TASK DIRECTIONS:
Please copy exactly the lines that run from the start of the entries to the line containing "namespace Sys2Proof.Machine", inclusive.

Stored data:
────────────────

-- ==== Sys2Proof/Machine/SecOps.lean ====
section
/-! DEFINITION. The security block: tamper (R457 to R460), tokens and life cycle (R461 to R463), the key store (R464 to R471) and its
journal (R472 to R474). Signatures, unwrapping and MACs are `Config.verdict` and `Config.crypto` of their bytes. -/
namespace Sys2Proof.Machine

def State.setSec (s : State) (c : Sec) : State := { s with sec := c }
def State.modSec (s : State) (f : Sec → Sec) : State := s.setSec (f s.sec)

/-- The life-cycle state (R485). -/
def State.lc (s : State) : Nat := s.rd SEC_STATUS.LC

/-- Every active port recovers (R458). -/
def State.retrainAll (s : State) : State := [0, 1, 2, 3].foldl (fun s p => s.recover p) s

/-- Slot `i` becomes EMPTY (R458, R471). -/
def State.slotClear (s : State) (i : Nat) : State :=
  let s := [SEC_SLOT.STATE, SEC_SLOT.KTYPE, SEC_SLOT.LIMIT, SEC_SLOT.PERSIST, SEC_SLOT.DAWNBOUND, SEC_SLOT.SOURCE, SEC_SCOUNT.COUNT,
    SEC_SKCV.KCV].foldl (fun s f => s.wr f 0 i) s
  s.modSec (fun c => { c with keys := NMap.set c.keys [] i [] })

/-- Slots 1 to 63. -/
def State.slotsClear (s : State) : State := (List.range 63).foldl (fun s i => s.slotClear (i + 1)) s

/-- A key becomes current in its slot (R470): `source` 1 KEYBLOBS, 2 journal, 3 import. -/
def State.slotLoad (s : State) (source : Nat) (k : KeyRec) : State :=
  let i := k.slot
  let s := ((s.wr SEC_SLOT.STATE 1 i).wr SEC_SLOT.KTYPE k.ktype i).wr SEC_SLOT.LIMIT k.limit i
  let s := ((s.setBit SEC_SLOT.PERSIST k.persist i).setBit SEC_SLOT.DAWNBOUND k.dawnBound i).wr SEC_SLOT.SOURCE source i
  ((s.wr SEC_SCOUNT.COUNT k.count i).wr SEC_SKCV.KCV k.kcv i).modSec (fun c => { c with keys := NMap.set c.keys [] i k.value })

/-- An operation under the key of a slot (R469). -/
def State.useKey (s : State) (i : Nat) : State :=
  if s.rd SEC_SLOT.LIMIT i ≠ 1 then s
  else if 1 < s.rd SEC_SCOUNT.COUNT i then s.wr SEC_SCOUNT.COUNT (s.rd SEC_SCOUNT.COUNT i - 1) i
  else ((s.wr SEC_SCOUNT.COUNT 0 i).wr SEC_SLOT.STATE 3 i).raise 0x3E4 i

/-- A tamper source that is enabled and whose condition holds. -/
def State.tampNow (s : State) : Nat := s.sec.active &&& s.rd SEC_TAMPCFG.EN

/-- `TAMP_NOW` follows the sources (R485). -/
def State.tampShow (s : State) : State := s.setBit SEC_STATUS.TAMP_NOW (s.tampNow != 0)

/-- The response to sources newly enabled and active (R458). -/
def State.tamperAct (s : State) (bitsNew : Nat) : State :=
  if bitsNew = 0 then s
  else
    let s := (s.wr SEC_STATUS.DAWN_VALID 0).wr SEC_TAMPER.CAUSE (s.rd SEC_TAMPER.CAUSE ||| bitsNew)
    if s.chip.phase ≠ .running ∧ s.chip.phase ≠ .entering then s
    else
      let s := ((s.slotsClear.retrainAll).modSec (fun c => { c with noJournal := true })).raise 0x3E0 bitsNew
      match s.sec.update with
      | none => s
      | some _ => (((s.modSec (fun c => { c with update := none })).wr SEC_STATUS.JBUSY 0).wr SEC_JSTAT.BUSY 0).wr SEC_CMDRES.STATUS St.STATE

/-- A source's condition begins or ends (R457, R458). -/
def State.tamperLevel (s : State) (k : Nat) (on : Bool) : State :=
  let was := s.tampNow
  let a := s.sec.active
  let s := s.modSec (fun c => { c with active := if bitAt a k = on then a else if on then a + 2 ^ k else a - 2 ^ k })
  (s.tamperAct (s.tampNow - (s.tampNow &&& was))).tampShow

/-- A write of `SEC_TAMPCFG` (R459). -/
def State.tampcfgWrite (s : State) (data : Nat) : State :=
  let new := SEC_TAMPCFG.EN.of data
  let old := s.rd SEC_TAMPCFG.EN
  s.writeReg Reg.SEC_TAMPCFG 0 data [(St.LIFECYCLE, s.lc == 4 || (s.lc == 2 && (old &&& new) != old))] (fun s =>
    (s.tamperAct ((s.sec.active &&& new) - (s.sec.active &&& new &&& old))).tampShow)

/-- A new Dawn, held at 0 while a source is active (R451, R458). -/
def State.drawDawn (s : State) : State :=
  ((s.setBit SEC_STATUS.DAWN_VALID (s.tampNow == 0)).modSec (fun c => { c with dawn := c.dawn + 1 }))

/-- The device root that keys are wrapped under (R454, R456; log entry 95). -/
def State.rootId (s : State) : Nat := if s.lc = 2 then 16 + s.sec.dawn else s.lc

/-- The bytes of the token in the token buffer (R462). -/
def State.tokenBytes (s : State) : List Byte :=
  (List.range (s.rd SEC_TOKLEN.LEN)).map (fun i => BitVec.ofNat 8 (NMap.get s.sec.token 0 (i / 4) / 256 ^ (i % 4)))

/-- The nonce as 16 bytes. -/
def State.nonceBytes (s : State) : List Byte := [0, 1, 2, 3].flatMap (fun i => le 4 (s.rd SEC_NONCE.WORD i))

/-- Trust anchors of R412 and R461: 0 Evowyn provisioning root, 1 customer root, 2 Evowyn return root. -/
def State.lcAnchor (s : State) : Nat := if s.lc = 0 then 0 else if s.lc = 3 then 2 else 1

/-- A signature block verifies against an anchor (R412). -/
def State.verifies (s : State) (anchor : Nat) (b : List Byte) : Bool :=
  Config.verdict "signature" (anchor :: (if anchor = 1 then s.sec.custRoot.map (·.toNat) else []) ++ b.map (·.toNat))

/-- A token fails AUTH for an op under an anchor (R462, R463). -/
def State.tokenBad (s : State) (op anchor : Nat) (t : List Byte) : Bool :=
  leAt t 0 4 != 0x5A544B31 || byteAt t 4 != op || leAt t 8 8 != Config.uid || !s.sec.nonce ||
  decide (60000000000 ≤ s.timeAtSlot0 - s.sec.nonceAt) || (t.drop 16).take 16 != s.nonceBytes || !s.verifies anchor t

/-- Reserved bytes of a token, and its body. -/
def tokenReserved (t : List Byte) : Bool := leAt t 5 3 != 0 || leAt t 34 2 != 0
def tokenBody (t : List Byte) : List Byte := (t.drop 36).take (leAt t 32 2)

/-- A token command consumes the nonce in force; a failed token is told (R462, R463). -/
def State.tokenUsed (s : State) (status : Nat) : State :=
  let s := s.modSec (fun c => { c with nonce := false })
  if status = St.AUTH then s.raiseOnce 0x3E7 else s

/-- What the key that wraps the records of an import or of KEYBLOBS follows from (R470): the identity in slot 0, which is the ROM's in
BLANK and RETURN (R453), and the ephemeral public key. -/
def State.wrapKey (s : State) (ephemeral : List Byte) : List Nat :=
  (if s.lc = 0 ∨ s.lc = 3 then 1 else 0) :: ephemeral.map (·.toNat)

/-- The key record at the front of a byte list (R466), wrapped under `key`. -/
def keyRecOf (key : List Nat) (b : List Byte) : KeyRec :=
  let a := leAt b 2 2
  { slot := byteAt b 0, ktype := byteAt b 1, limit := a % 4, persist := bitAt a 2, dawnBound := bitAt a 3, overlay := bitAt a 4,
    count := leAt b 4 3, kcv := leAt b 8 4, value := Config.crypto "keywrap" (key ++ (b.take 72).map (·.toNat)) }

/-- The checks of R467 on a record; `blob`: in KEYBLOBS; `twice`: another record names the slot; the last verdict is that of the
unwrapping and the `KCV`. -/
def State.keyStatus (s : State) (key : List Nat) (b : List Byte) (blob twice : Bool) : Nat :=
  let k := keyRecOf key b
  let a := leAt b 2 2
  firstStatus
    [(St.STATE, k.dawnBound && s.on SEC_STATUS.TAMPERED),
     (St.VALUE, k.ktype == 0 || decide (5 < k.ktype) || a / 32 != 0 || byteAt b 7 != 0 || leAt b 12 4 != 0 || k.limit == 3 ||
        (k.limit == 1 && k.count == 0) || (k.limit != 1 && k.count != 0) || (blob && k.limit == 2) ||
        (k.ktype == 1 && (leAt b 56 8 != 0 || leAt b 64 8 != 0))),
     (St.RANGE, k.slot == 0 || decide (63 < k.slot)),
     (St.CONFLICT, (k.slot == 1 && k.ktype != 2) || (k.persist && k.limit != 0) ||
        (k.persist && !bitAt (s.rd SEC_JMASK.WORD (k.slot / 32)) (k.slot % 32)) || twice),
     (St.INTEGRITY, !Config.verdict "keywrap" (key ++ (b.take 72).map (·.toNat)))]

/-- The records of a body from a byte offset on. -/
def recordsAt (b : List Byte) (off n : Nat) : List (List Byte) := (List.range n).map (fun i => (b.drop (off + 72 * i)).take 72)

/-- The first record of a list that fails, with its index and status. -/
def State.firstBadKey (s : State) (key : List Nat) (l : List (List Byte)) : Option (Nat × Nat) :=
  (List.range l.length).findSome? (fun i =>
    let b := l.getD i []
    let st := s.keyStatus key b false ((l.take i).any (fun r => byteAt r 0 == byteAt b 0))
    if st = St.OK then none else some (i, st))

/-- The journal record in use, if any (R473). -/
def State.journalNow (s : State) : Option JRec :=
  let v := if s.rd SEC_JSTAT.CUR = 0 then s.on SEC_JSTAT.J0_VALID else s.on SEC_JSTAT.J1_VALID
  match NMap.get s.sec.journal JSector.erased (s.rd SEC_JSTAT.CUR) with
  | .holds r => if v then some r else none
  | _ => none

def State.journalled (s : State) (slot : Nat) : Bool :=
  match s.journalNow with
  | some r => r.keys.any (fun k => k.slot == slot)
  | none => false

def State.jgen (s : State) : Nat := s.rd SEC_JGEN.WORD 0 + 2 ^ 32 * s.rd SEC_JGEN.WORD 1

/-- A journal update begins (R474): the sector not in use is erased. -/
def State.journalStart (s : State) (op : Nat) (load : List KeyRec) (drop : List Nat) : State :=
  let old := (s.journalNow.map (·.keys)).getD []
  let kept := old.filter (fun k => !drop.contains k.slot && !load.any (fun n => n.slot == k.slot))
  let gen := ((s.journalNow.map (·.gen)).getD s.jgen) + 1
  let r : JRec := { root := s.rootId, gen := gen, keys := kept ++ load.filter (·.persist) }
  let u : JUpd := { op := op, load := load, drop := drop, put := r }
  let other := if s.journalNow.isSome then 1 - s.rd SEC_JSTAT.CUR else s.rd SEC_JSTAT.CUR
  let s := (s.wr SEC_STATUS.JBUSY 1).wr SEC_JSTAT.BUSY 1
  let s := s.wr (if other = 0 then SEC_JSTAT.J0_VALID else SEC_JSTAT.J1_VALID) 0
  s.modSec (fun c => { c with update := some u, journal := NMap.set c.journal JSector.erased other .bad })

/-- All shadows become current at one instant (R470 step 3, R471). -/
def State.keysCommit (s : State) (load : List KeyRec) (drop : List Nat) : State :=
  load.foldl (fun s k => s.slotLoad 3 k) (drop.foldl (fun s i => s.slotClear i) s)

/-- An update ends (R474): done with a good read-back, with a bad one, or timed out. -/
def State.journalEnd (s : State) (status : Nat) : State :=
  match s.sec.update with
  | none => s
  | some u =>
    let other := if s.journalNow.isSome then 1 - s.rd SEC_JSTAT.CUR else s.rd SEC_JSTAT.CUR
    let s := ((s.modSec (fun c => { c with update := none })).wr SEC_STATUS.JBUSY 0).wr SEC_JSTAT.BUSY 0
    let s :=
      if status = St.OK then
        let s := s.modSec (fun c => { c with journal := NMap.set c.journal JSector.erased other (.holds u.put) })
        let s := ((s.wr SEC_JSTAT.CUR other).wr (if other = 0 then SEC_JSTAT.J0_VALID else SEC_JSTAT.J1_VALID) 1)
        let s := (s.wr SEC_JGEN.WORD (u.put.gen % 2 ^ 32) 0).wr SEC_JGEN.WORD (u.put.gen / 2 ^ 32) 1
        if u.op = 0 then s else s.keysCommit u.load u.drop
      else s
    if u.op = 0 then s else (s.wr SEC_CMDRES.STATUS status).answer status

/-- The life-cycle states an op is allowed in (R461). -/
def opAllowed (op lc : Nat) : Bool :=
  match op with
  | 1 => lc == 0
  | 2 => lc == 1
  | 3 => lc == 2
  | 4 => lc != 4
  | 5 => lc == 0
  | 6 => lc == 1
  | 7 => lc == 1 || lc == 2
  | 8 => lc == 1 || lc == 2
  | 9 => lc == 2
  | _ => true

/-- The anchor of an op's token (R461). -/
def State.opAnchor (s : State) (op : Nat) : Nat :=
  match op with
  | 1 => 0
  | 3 => 2
  | 4 => s.lcAnchor
  | 5 => 0
  | _ => 1

/-- An import or destruction that must rewrite the journal (R470 step 2, R471). -/
def State.needsJournal (s : State) (load : List KeyRec) (drop : List Nat) : Bool :=
  load.any (fun k => k.persist || s.journalled k.slot) || drop.any (fun i => s.journalled i)

/-- The body has the length its op requires (log entry 94). -/
def bodyFits (op : Nat) (b : List Byte) : Bool :=
  match op with
  | 1 => b.length == 48
  | 6 => decide (b.length ≤ 2048)
  | 7 => b.length == 100 + 72 * byteAt b 99
  | 8 => b.length == 8
  | _ => b.isEmpty

/-- The checks of a `SEC_CMD` beside those of its records (R461, R462, R474, R479). -/
def State.secChecks (s : State) (op : Nat) (t : List Byte) : List (Nat × Bool) :=
  let b := tokenBody t
  let drop := if op = 8 then bitList 64 (leAt b 0 8) else []
  let load := if op = 7 then (recordsAt b 100 (byteAt b 99)).map (keyRecOf (s.wrapKey (b.take 97))) else []
  [(St.VALUE, op == 0 || decide (9 < op) || tokenReserved t || !bodyFits op b),
   (St.LIFECYCLE, !opAllowed op s.lc),
   (St.AUTH, s.tokenBad op (s.opAnchor op) t || (op == 6 && !Config.verdict "chain" ((s.sec.custRoot ++ b).map (·.toNat)))),
   (St.STATE, ((op == 1 || op == 2) && !s.on SEC_STATUS.ID_OK) || (op == 2 && (!s.on SEC_STATUS.CERT_OK || !s.on SEC_STATUS.DRBG_OK)) ||
      ((op == 7 || op == 8) && s.sec.noJournal && s.needsJournal load drop)),
   (St.BUSY, (op == 7 || op == 8) && s.sec.update.isSome),
   (St.RANGE, decide (6144 < leAt t 32 2) || (op == 7 && (byteAt b 99 == 0 || decide (63 < byteAt b 99)))),
   (St.CONFLICT, (op == 5 && s.sec.enrolled) || (op == 6 && (s.on SEC_STATUS.CERT_OK || !Config.verdict "certificate key" (b.map (·.toNat)))) ||
      (op == 8 && drop.contains 0))]

/-- A life-cycle change (R461): the key store is zeroed and the hub resets 10 ms later. -/
def State.lcChange (s : State) (new : Nat) : State :=
  (((s.wr SEC_STATUS.LC new).slotsClear.slotClear 0).modSec (fun c => { c with lcReset := true })).raise 0x3E6 new

/-- What an op does once its checks have passed (R461); ops 7 and 8 may leave their answer to the journal update. -/
def State.secAct (s : State) (op : Nat) (b : List Byte) : State :=
  match op with
  | 1 => (s.modSec (fun c => { c with custRoot := b })).lcChange 1
  | 2 => (s.drawDawn.wr SEC_STATUS.TAMPERED 0).lcChange 2
  | 3 => (s.wr SEC_STATUS.DAWN_VALID 0).lcChange 3
  | 4 => ((s.wr SEC_STATUS.DAWN_VALID 0).modSec (fun c => { c with enrolled := false })).lcChange 4
  | 5 => s.modSec (fun c => { c with enrolled := true, helper := true })
  | 6 => ({ s with certList := b }).wr SEC_STATUS.CERT_OK 1
  | 7 =>
    let load := (recordsAt b 100 (byteAt b 99)).map (keyRecOf (s.wrapKey (b.take 97)))
    if s.needsJournal load [] then s.journalStart 7 load [] else s.keysCommit load []
  | 8 =>
    let drop := bitList 64 (leAt b 0 8)
    if s.needsJournal [] drop then s.journalStart 8 [] drop else s.keysCommit [] drop
  | 9 => s.wr SEC_STATUS.TAMPERED 0
  | _ => s

/-- A write of `SEC_CMD` (R461 to R463, R470, R471): the nonce is consumed whatever the result. -/
def State.secCmd (s : State) (data : Nat) : State :=
  if Reg.SEC_CMD.reservedSet data then s.answer St.VALUE
  else
    let op := SEC_CMD.OP.of data
    let t := s.tokenBytes
    let st := firstStatus (s.secChecks op t)
    let bad := if st = St.OK ∧ op = 7 then s.firstBadKey (s.wrapKey ((tokenBody t).take 97)) (recordsAt (tokenBody t) 100 (byteAt (tokenBody t) 99)) else none
    let status := match bad with
      | some r => r.2
      | none => st
    let s := ((s.wr SEC_CMDRES.OP op).wr SEC_CMDRES.STATUS status).wr SEC_CMDRES.RECORD ((bad.map (·.1)).getD 0)
    let s := s.tokenUsed status
    if status ≠ St.OK then s.answer status
    else
      let s := s.secAct op (tokenBody t)
      if (op = 7 ∨ op = 8) ∧ s.sec.update.isSome then s else s.answer St.OK

/-- A read of `SEC_NONCE0` draws a nonce (R463, R479). -/
def State.nonceDraw (s : State) : State :=
  if s.on SEC_STATUS.DRBG_OK = false then s.answer St.STATE
  else
    let s := [0, 1, 2, 3].foldl (fun s i => (s.wr SEC_NONCE.WORD (s.freeVal % 2 ^ 32) i).drew) s
    (s.modSec (fun c => { c with nonce := true, nonceAt := s.timeAtSlot0 })).answerData [s.rd SEC_NONCE.WORD 0]

end Sys2Proof.Machine
end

────────────────

ANSWER TO THIS EXERCISE:
-- ==== Sys2Proof/Machine/SecOps.lean ====
section
/-! DEFINITION. The security block: tamper (R457 to R460), tokens and life cycle (R461 to R463), the key store (R464 to R471) and its
journal (R472 to R474). Signatures, unwrapping and MACs are `Config.verdict` and `Config.crypto` of their bytes. -/
namespace Sys2Proof.Machine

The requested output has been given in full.